SVV > 13ならおおむね輸液反応性あり

 というわけで、患者の循環動態を改善するのに、「輸液」は有効か?と考えたときに、SVV > 13(くらい)なら補液は有効と考えて良いでしょう。
 逆に、「それ以下ならあんまり意味ないよ」という感じです。

 ここで、「虜になる循環の生理学」の紹介でも述べたように、「不必要に心拍出量を上げる必要はない」ことに注意してください。
 SVVを見始めた初心者が陥りがちなミスとして、「SVV > 13なら晶質液を入れ続けてしまう」ことがあります。SVV > 13は「入れろ」ではありません。「入れてもいいよ」です。

循環動態が悪いかどうか、を見る目が必要になる

 そうならないために、循環がうまくいっているかどうかをみる「目」を養わなければなりません。それが、「虜になる循環の生理学」の冒頭で紹介されていた2項目です。思い出せますか?

酸素運搬
組織灌流

 です。後者の指標になる血圧はみなさんよくみていると思います。見えている指標には飛びつきやすいのですね。前者はどう把握するのでした?

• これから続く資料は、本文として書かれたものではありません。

-- ==== Sys2Proof/Tests/Slice0.lean ====
section
/-! SUPPORT. Tests: the ill-formed commands that WellFormed refuses, values worked in the manual, and for every
statement with hypotheses a concrete station and operands that meet them. -/

namespace Sys2Proof.Tests

open Sys2Proof Sys2Proof.Machine

/-! ## Stations to test on -/

/-- A station in ACTIVE at address 0 whose image words are all erased, so that every parameter has its default. -/
def bare (r : Role) : State :=
  { State.reset with station := .active, role := some r,
                     start := { State.reset.start with image := List.replicate 64 0xFFFF#16 } }

/-- A timer that is due 1000 µs after the clock's 0, and not sooner. -/
def ran : Option Timer := some { since := 0, span := 1000 }

/-- A station with its link unit, its alert list, its demand record or its view replaced. -/
def setLink (s : State) (l : LinkUnit) : State := { s with comms := { s.comms with link := l } }
@[inherit_doc setLink] def setList (s : State) (l : List AlertEntry) : State :=
  { s with comms := { s.comms with alerts := { s.comms.alerts with list := l } } }
@[inherit_doc setLink] def setRecord (s : State) (r : RecordState) (thrust turn : Int) (stopAll : Bool) : State :=
  { s with demand := { s.demand with record := { s.demand.record with
      state := r, demand := { Demand.zero with thrust := thrust, turn := turn, stopAll := stopAll } } } }
@[inherit_doc setLink] def setView (s : State) (holder : Option Addr) (epoch : Byte) : State :=
  { s with demand := { s.demand with view := { holder := holder, epoch := epoch } } }

/-- A station that holds a condition present. -/
def having (s : State) (c : AlertCode) : State :=
  { s with comms := { s.comms with present := s.comms.present.set (alertIndex c) true } }

/-- A station with its receiver in a reception. -/
def hearing (s : State) : State := setLink s { s.comms.link with receiver := .receiving }

/-- A station with a frame in its transmitter. -/
def sendingNow (s : State) (tx : Transmitter) : State := setLink s { s.comms.link with tx := tx }

/-- One field of the next state that a command answers. -/
def after1 {α : Type} (c : Instr) (s : State) (f : State → α) : Option α :=
  match exec c s with
  | .next t => some (f t)
  | .fault _ => none
  | .refused _ => none

/-! ## Well-formed commands -/

theorem test_wf_config_short : (Instr.configReadComplete 0 [0xFF#8]).wf = false := by decide
theorem test_wf_tick_repeats :
    (Instr.controlTick 0 [.decay, .thrust, .gear, .metering, .metering] 0).wf = false := by decide
theorem test_wf_tick_long :
    (Instr.controlTick 0 [.decay, .thrust, .gear, .metering, .standbyTest, .decay] 0).wf = false := by decide
/-- A release that STANDBY causes begins at the tick after the entry (R71), so the gear comes first. -/
theorem test_wf_tick_gear_first :
    (Instr.controlTick 0 [.decay, .thrust, .standbyTest, .gear, .metering] 0).wf = false ∧
    (Instr.controlTick 0 [.gear, .standbyTest, .metering, .thrust, .decay] 0).wf = true := by decide
theorem test_wf_alert_nine_items :
    (Instr.alert 0 ⟨false, 1⟩ .helm ⟨false, true, List.replicate 9 ⟨.parted, .activeUnack, 1⟩⟩).wf = false := by
  decide
theorem test_wf_alert_occurrence_zero :
    (Instr.alert 0 ⟨false, 1⟩ .helm ⟨false, true, [⟨.parted, .activeUnack, 0⟩]⟩).wf = false := by decide
theorem test_wf_ack_empty : (Instr.ack 0 ⟨false, 1⟩ []).wf = false := by decide
theorem test_wf_ack_nine_items :
    (Instr.ack 0 ⟨false, 1⟩ (List.replicate 9 ⟨3, .parted, 1⟩)).wf = false := by decide
theorem test_wf_ack_occurrence_zero : (Instr.ack 0 ⟨false, 1⟩ [⟨3, .parted, 0⟩]).wf = false := by decide
theorem test_wf_damage_beyond_image : (Instr.configWatch 0 [(64, 0)]).wf = false := by decide
/-- A preamble that alternates is no cause of its own, and one that does not leaves no other. -/
theorem test_wf_fragment_cause :
    (Instr.fragment 0 .preamble [true, false]).wf = false ∧ (Instr.fragment 0 .midBit [true, true]).wf = false ∧
    (Instr.fragment 0 .preamble [true, false, false]).wf = true ∧
    (Instr.fragment 0 .quiet [true, false]).wf = true := by decide
theorem test_wf_quiet_bits : (Instr.lineQuiet ⟨0, [false]⟩).wf = false := by decide
theorem test_wf_alert_eight_items :
    (Instr.alert 0 ⟨false, 1⟩ .helm ⟨false, true, List.replicate 8 ⟨.parted, .activeUnack, 255⟩⟩).wf = true := by
  decide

 前者を「見える」化するにはPAカテ(スワン・ガンツカテーテル)が必要でした。いまではICUでも留置されているケースは稀です。なので、複数の指標から「推測」するしかありません。尿量が十分か?末梢は冷たくなっていないか?意識障害(興奮)はないか?脈拍数は早くなってしまっていないか?頻呼吸ではないか?などをみて「想像」するのです。動脈血ガスを採取してLac(乳酸)が上昇していませんか?
 うまくいっていないだろうな、と思ったら、以下の3つの戦略から選びましょう。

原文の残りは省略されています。